Our coverage gives employees access to caring, experienced professionals at every step of their recovery. Other benefits include:

· Preferred Medical Provider Network: Our nationwide network of more than 1 million providers can be accessed by employees.

· Nursed Back to Health: The Hartford provides nurse case managers to help coordinate care and treatment.

· Prescription Drug Features: More than 65,000 pharmacies throughout the U.S. to fill prescriptions. Prescriptions can be filled with no out-of-pocket expense to the employee. Mail order service can also be requested.

If an Employee Is Receiving Workman’s Comp Benefits, Are They Eligible for Disability, Unemployment, or Social Security Benefits?

  • Employees receiving workers’ compensation income benefits are not automatically ineligible for the benefits above. One thing to note is the number of benefits due under other programs may be affected by workers’ comp benefits. Your company’s benefits office should be contacted for specific information regarding eligibility for long-term disability and unemployment insurance benefits.

Do I Have to Have Workers’ Compensation Insurance?

In most states, any employer with one or more employees is required to carry workers compensation insurance. Texas is exempt from this. Large employers may insure themselves, but they must apply with their state and meet strict self-insurance requirements.

It’s important to note that not all workers must be covered by this type of insurance. For example, workers’ comp doesn’t typically cover independent contractors, domestic workers in private homes, and volunteers.
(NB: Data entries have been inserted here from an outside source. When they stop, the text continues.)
theorem frameReceive_carries {o : State} {s : State} {now : Nat} {p : Nat} {stamp : Nat} {bytes : List Byte} {fcsOk :
    Bool} {cut : Bool} {express : Bool} {macsec : Nat} {pn : Nat} (h1 : Carries o s) : Carries o (frameReceive s now p
    stamp bytes fcsOk cut express macsec pn) := by
  unfold frameReceive
  extract_lets +onlyGivenNames v1
  have h2 : Carries o v1 := by
    unfold v1
    exact State.upTo_carries h1
  clear_value v1
  refine pIte (P := Carries o) ?_ ?_
  · exact h2
  · split
    · rename_i x3 x4 e5
      exact State.discard_carries h2
    · rename_i x6 e7
      refine pIte (P := Carries o) ?_ ?_
      · exact State.setFld_carries h2
      · refine pIte (P := Carries o) ?_ ?_
        · exact pIte (P := Carries o) (State.intakeEthernet_carries h2) h2
        · split
          · rename_i x8 x9 s10 e11
            have h12 := Carries3.of (o := o) ?_ e11
            rotate_left
            · exact State.macsecIn_carries h2
            exact State.discard_carries h12
          · rename_i x13 x14 s15 e16
            have h17 := Carries3.of (o := o) ?_ e16
            rotate_left
            · exact State.macsecIn_carries h2
            exact State.intakeEthernet_carries h17

theorem t1sFrameReceive_carries {o : State} {s : State} {now : Nat} {seg : Nat} {stamp : Nat} {node : Nat} {bytes :
    List Byte} {fcsOk : Bool} {cut : Bool} (h1 : Carries o s) : Carries o (t1sFrameReceive s now seg stamp node bytes
    fcsOk cut) := by
  unfold t1sFrameReceive
  extract_lets +onlyGivenNames v1
  have h2 : Carries o v1 := by
    unfold v1
    exact State.upTo_carries h1
  clear_value v1
  extract_lets +onlyGivenNames v3
  refine pIte (P := Carries o) ?_ ?_
  · exact h2
  · split
    · rename_i x4 x5 e6
      exact State.discard_carries h2
    · rename_i x7 e8
      extract_lets +onlyGivenNames v9
      extract_lets +onlyGivenNames v10
      extract_lets +onlyGivenNames v11
      extract_lets +onlyGivenNames v12
      have h13 : Carries o v12 := by
        unfold v12
        exact pIte (P := Carries o) (carriesMk h2 rfl rfl rfl rfl) h2
      clear_value v12
      extract_lets +onlyGivenNames v14
      have h15 : Carries o v14 := by
        unfold v14
        exact State.setFld_carries h13
      clear_value v14
      extract_lets +onlyGivenNames v16
      have h17 : Carries o v16 := by
        unfold v16
        exact pIte (P := Carries o) (pIte (P := Carries o) (State.arrive_carries h15) h15) h13
      clear_value v16
      exact State.intakeEthernet_carries h17

theorem plcaBeaconLoss_carries {o : State} {s : State} {seg : Nat} (h1 : Carries o s) : Carries o (plcaBeaconLoss s
    seg) := by
  unfold plcaBeaconLoss
  exact pIte (P := Carries o) (State.setFld_carries h1) h1

theorem plcaBeaconResume_carries {o : State} {s : State} {seg : Nat} (h1 : Carries o s) : Carries o (plcaBeaconResume
    s seg) := by
  unfold plcaBeaconResume
  exact pIte (P := Carries o) (State.setFld_carries h1) h1

theorem nodeQuietExpire_carries {o : State} {s : State} {now : Nat} {seg : Nat} {node : Nat} (h1 : Carries o s) :
    Carries o (nodeQuietExpire s now seg node) := by
  unfold nodeQuietExpire
  extract_lets +onlyGivenNames v1
  have h2 : Carries o v1 := by
    unfold v1
    exact State.upTo_carries h1
  clear_value v1
  extract_lets +onlyGivenNames v3
  exact pIte (P := Carries o) (State.setFld_carries h2) h2

theorem presDebounceEnd_carries {o : State} {s : State} {now : Nat} {i : Nat} (h1 : Carries o s) : Carries o
    (presDebounceEnd s now i) := by
  unfold presDebounceEnd
  extract_lets +onlyGivenNames v1
  have h2 : Carries o v1 := by
    unfold v1
    exact State.upTo_carries h1
  clear_value v1
  extract_lets +onlyGivenNames v3
  split
  · rename_i x4 e5
    exact h2
  · rename_i x6 x7 e8
    refine pIte (P := Carries o) ?_ ?_
    · exact h2
    · extract_lets +onlyGivenNames v9
      extract_lets +onlyGivenNames v10
      have h11 : Carries o v10 := by
        unfold v10
        exact State.setPresIn_carries h2
      clear_value v10
      refine pIte (P := Carries o) ?_ ?_
      · exact h11
      · extract_lets +onlyGivenNames v12
        have h13 : Carries o v12 := by
          unfold v12
          exact State.latchChange_carries h11
        clear_value v12
        exact pIte (P := Carries o) (State.presPlug_carries h13) h13

theorem presLatchTake_carries {o : State} {s : State} {now : Nat} {i : Nat} (h1 : Carries o s) : Carries o
    (presLatchTake s now i) := by
  unfold presLatchTake
  extract_lets +onlyGivenNames v1
  have h2 : Carries o v1 := by
    unfold v1
    exact State.upTo_carries h1
  clear_value v1
  extract_lets +onlyGivenNames v3
  split
  · rename_i x4 e5
    exact h2
  · rename_i x6 x7 x8 e9
    refine pIte (P := Carries o) ?_ ?_
    · exact h2
    · extract_lets +onlyGivenNames v10
      have h11 : Carries o v10 := by
        unfold v10
        exact State.setFld_carries (State.setPresIn_carries h2)
      clear_value v10
      extract_lets +onlyGivenNames v12
      have h13 : Carries o v12 := by
        unfold v12
        exact pIte (P := Carries o) (State.presPlug_carries h11) h11
      clear_value v12
      extract_lets +onlyGivenNames v14
      extract_lets +onlyGivenNames v15
      refine pIte (P := Carries o) ?_ ?_
      · extract_lets +onlyGivenNames v16
        exact State.intake_carries h13
      · exact h13

theorem linkUp_carries {o : State} {s : State} {now : Nat} {src : Nat} {speed : Nat} {fec : Nat} (h1 : Carries o s) :
    Carries o (linkUp s now src speed fec) := by
  unfold linkUp
  extract_lets +onlyGivenNames v1
  have h2 : Carries o v1 := by
    unfold v1
    exact State.upTo_carries h1
  clear_value v1
  exact pIte (P := Carries o) h2 (State.linkComesUp_carries h2)

theorem laneTrainingFail_carries {o : State} {s : State} {l : Nat} (h1 : Carries o s) : Carries o (laneTrainingFail s
    l) := by
  unfold laneTrainingFail
  refine pIte (P := Carries o) ?_ ?_
  · exact h1
  · extract_lets +onlyGivenNames v1
    refine pIte (P := Carries o) ?_ ?_
    · extract_lets +onlyGivenNames v2
      have h3 : Carries o v2 := by
        unfold v2
        exact State.setFld_carries h1
      clear_value v2
      exact carriesMk h3 rfl rfl rfl rfl
    · extract_lets +onlyGivenNames v4
      extract_lets +onlyGivenNames v5
      have h6 : Carries o v5 := by
        unfold v5
        exact carriesMk h1 rfl rfl rfl rfl
      clear_value v5
      exact pIte (P := Carries o) (State.sparing_carries h6) (State.laneFails_carries h6)

theorem laneTrainingRetry_carries {o : State} {s : State} {l : Nat} {ok : Bool} (h1 : Carries o s) : Carries o
    (laneTrainingRetry s l ok) := by
  unfold laneTrainingRetry
  extract_lets +onlyGivenNames v1
  refine pIte (P := Carries o) ?_ ?_
  · exact h1
  · refine pIte (P := Carries o) ?_ ?_
    · exact h1
    · extract_lets +onlyGivenNames v2
      extract_lets +onlyGivenNames v3
      have h4 : Carries o v3 := by
        unfold v3
        exact carriesMk h1 rfl rfl rfl rfl
      clear_value v3
      exact State.wr_carries (State.setFld_carries h4)

theorem laneMarginLow_carries {o : State} {s : State} {l : Nat} {margin : Nat} (h1 : Carries o s) : Carries o
    (laneMarginLow s l margin) := by
  unfold laneMarginLow
  refine pIte (P := Carries o) ?_ ?_
  · exact h1
  · extract_lets +onlyGivenNames v1
    have h2 : Carries o v1 := by
      unfold v1
      exact State.setFld_carries h1
    clear_value v1
    exact pIte (P := Carries o) (State.sparing_carries h2) h2

theorem sliceAdaptDone_carries {o : State} {s : State} {l : Nat} {ok : Bool} (h1 : Carries o s) : Carries o
    (sliceAdaptDone s l ok) := by
  unfold sliceAdaptDone
  refine pIte (P := Carries o) ?_ ?_
  · exact h1
  · refine pIte (P := Carries o) ?_ ?_
    · split
      · rename_i x1 e2
        exact h1
      · rename_i x3 x4 e5
        exact carriesMk h1 rfl rfl rfl rfl
    · extract_lets +onlyGivenNames v6
      extract_lets +onlyGivenNames v7
      have h8 : Carries o v7 := by
        unfold v7
        exact State.noteRsv_carries (State.setFld_carries h1)
      clear_value v7
      extract_lets +onlyGivenNames v9
      have h10 : Carries o v9 := by
        unfold v9
        exact State.wr_carries h8
      clear_value v9
      extract_lets +onlyGivenNames v11
      have h12 : Carries o v11 := by
        unfold v11
        exact State.setAll_carries h10
      clear_value v11
      extract_lets +onlyGivenNames v13
      exact pIte (P := Carries o) (State.setFld_carries h12) (State.laneFails_carries h12)

theorem sliceSwitchover_carries {o : State} {s : State} {l : Nat} {receiving : Bool} (h1 : Carries o s) : Carries o
    (sliceSwitchover s l receiving) := by
  unfold sliceSwitchover
  refine pIte (P := Carries o) ?_ ?_
  · exact h1
  · extract_lets +onlyGivenNames v1
    extract_lets +onlyGivenNames v2
    extract_lets +onlyGivenNames v3
    extract_lets +onlyGivenNames v4
    have h5 : Carries o v4 := by
      unfold v4
      exact State.setAll_carries h1
    clear_value v4
    extract_lets +onlyGivenNames v6
    have h7 : Carries o v6 := by
      unfold v6
      clear_value v3
      split
      · rename_i x8
        exact h5
      · rename_i x9 x10
        extract_lets +onlyGivenNames v11
        have h12 : Carries o v11 := by
          unfold v11
          exact pIte (P := Carries o) (State.bumpFld_carries h5) h5
        clear_value v11
        exact carriesMk h12 rfl rfl rfl rfl
    clear_value v6
    extract_lets +onlyGivenNames v13
    have h14 : Carries o v13 := by
      unfold v13
      exact State.noteRsv_carries h7
    clear_value v13
    extract_lets +onlyGivenNames v15
    have h16 : Carries o v15 := by
      unfold v15
      exact pIte (P := Carries o) (State.setAll_carries h14) h14
    clear_value v15
    exact State.eventSup_carries h16

theorem preemptVerifyTimeout_carries {o : State} {s : State} {p : Nat} (h1 : Carries o s) : Carries o
    (preemptVerifyTimeout s p) := by
  unfold preemptVerifyTimeout
  refine pIte (P := Carries o) ?_ ?_
  · exact h1
  · extract_lets +onlyGivenNames v1
    extract_lets +onlyGivenNames v2
    extract_lets +onlyGivenNames v3
    have h4 : Carries o v3 := by
      unfold v3
      exact carriesMk h1 rfl rfl rfl rfl
    clear_value v3
    exact pIte (P := Carries o) h4 (State.eventSup_carries (State.setFld_carries h4))

theorem presRawChange_carries {o : State} {s : State} {now : Nat} {i : Nat} {level : Bool} (h1 : Carries o s) :
    Carries o (presRawChange s now i level) := by
  unfold presRawChange
  extract_lets +onlyGivenNames v1
  have h2 : Carries o v1 := by
    unfold v1
    exact State.upTo_carries h1
  clear_value v1
  extract_lets +onlyGivenNames v3
  refine pIte (P := Carries o) ?_ ?_
  · exact h2
  · extract_lets +onlyGivenNames v4
    have h5 : Carries o v4 := by
      unfold v4
      exact State.setPresIn_carries h2
    clear_value v4
    extract_lets +onlyGivenNames v6
    exact State.setPresIn_carries h5

theorem macsecSaInstall_carries {o : State} {s : State} {p : Nat} {rx : Bool} {xpn : Bool} {pn : Nat} (h1 : Carries o
    s) : Carries o (macsecSaInstall s p rx xpn pn) := by
  unfold macsecSaInstall
  refine pIte (P := Carries o) ?_ ?_
  · exact h1
  · refine pIte (P := Carries o) ?_ ?_
    · exact carriesMk h1 rfl rfl rfl rfl
    · extract_lets +onlyGivenNames v1
      extract_lets +onlyGivenNames v2
      extract_lets +onlyGivenNames v3
      extract_lets +onlyGivenNames v4
      have h5 : Carries o v4 := by
        unfold v4
        exact carriesMk h1 rfl rfl rfl rfl
      clear_value v4
      refine pIte (P := Carries o) ?_ ?_
      · split
        · rename_i x6 x7 s8 e9
          have h10 := Carries2.of (o := o) ?_ e9
          rotate_left
          · exact pIte (P := Carries2 o) (State.plugBack_carries h5) (Carries2.mk h5)
          exact State.linkChange_carries (pIte (P := Carries o) (State.setLink_carries h10) h10)
      · exact h5

/-! ### SelfTest -/

theorem State.testEnds_carries {o : State} {s : State} (h1 : Carries o s) : Carries o (State.testEnds s) := by
  unfold State.testEnds
  extract_lets +onlyGivenNames v1
  extract_lets +onlyGivenNames v2
  extract_lets +onlyGivenNames v3
  have h4 : Carries o v3 := by
    unfold v3
    exact State.setAll_carries h1
  clear_value v3
  extract_lets +onlyGivenNames v5
  have h6 : Carries o v5 := by
    unfold v5
    exact State.eventSup_carries h4
  clear_value v5
  exact pIte (P := Carries o) h6 (State.eventSup_carries h6)

theorem State.scanBegin_carries {o : State} {s : State} {r : Nat} (h1 : Carries o s) : Carries o (State.scanBegin s r)
    := by
  unfold State.scanBegin
  exact carriesMk h1 rfl rfl rfl rfl

theorem State.saveBasin_carries {o : State} {s : State} {b : Nat} {test : Bool} (h1 : Carries o s) : Carries o
    (State.saveBasin s b test) := by
  unfold State.saveBasin
  extract_lets +onlyGivenNames v1
  extract_lets +onlyGivenNames v2
  extract_lets +onlyGivenNames v3
  extract_lets +onlyGivenNames v4
  extract_lets +onlyGivenNames v5
  extract_lets +onlyGivenNames v6
  have h7 : Carries o v6 := by
    unfold v6
    exact carriesMk h1 rfl rfl rfl rfl
  clear_value v6
  extract_lets +onlyGivenNames v8
  extract_lets +onlyGivenNames v9
  have h10 : Carries o v9 := by
    unfold v9
    refine pIte (P := Carries o) ?_ ?_
    · exact carriesUp h7 (fun h => h.stage) (fun h => ⟨h.mem.ipd, cellClear_wf _ _ h.mem.shared, h.mem.scratch⟩) (fun
        h => h.host) (fun h => h.fth)
    · exact h7
  clear_value v9
  refine pFoldl (P := Carries o) ?_ ?_
  · exact h10
  · intro s11 x12 h13
    exact State.setThread_carries h13

theorem State.restoreBasin_carries {o : State} {s : State} {b : Nat} (h1 : Carries o s) : Carries o
    (State.restoreBasin s b) := by
  unfold State.restoreBasin
  extract_lets +onlyGivenNames v1
  extract_lets +onlyGivenNames v2
  extract_lets +onlyGivenNames v3
  extract_lets +onlyGivenNames v4
  extract_lets +onlyGivenNames v5
  extract_lets +onlyGivenNames v6
  have h7 : Carries o v6 := by
    unfold v6
    exact carriesUp h1 (fun h => h.stage) (fun h => ⟨h.mem.ipd, foldl_put_wf (cellClear_wf _ _ h.mem.shared),
        h.mem.scratch⟩) (fun h => h.host) (fun h => h.fth.same rfl)
  clear_value v6
  refine pFoldl (P := Carries o) ?_ ?_
  · exact h7
  · intro s8 x9 h10
    extract_lets +onlyGivenNames v11
    exact State.setThread_carries h10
Some states also exclude seasonal workers when the work they do is not part of the employer’s regular business or profession. Other workers’ comp exemptions exclude certain agricultural businesses, construction businesses, charities, and more.

There are typically two options for buying workman’s comp insurance: private insurance companies and state-funded programs. North Dakota, Ohio, Washington, and Wyoming are the only states that require businesses to obtain only from state programs.

How Do I Get Workers’ Compensation Insurance?

You can buy workers’ compensation insurance online, from an agent, or over the phone. The state your business is in determines your workman’s comp policy requirements. Many factors could play a role in determining the coverage you need and how much you will pay for workers' comp. Here's some information to know before buying a policy:

· How many employees need coverage

· The number of employees at your business

· The type of work employees will be doing

· Your payroll size

Business owners can buy workers' comp insurance from private insurance companies or state-funded programs.

It's important to note that not all insurance carriers sell this coverage directly to business owners. Some providers only offer it through agents.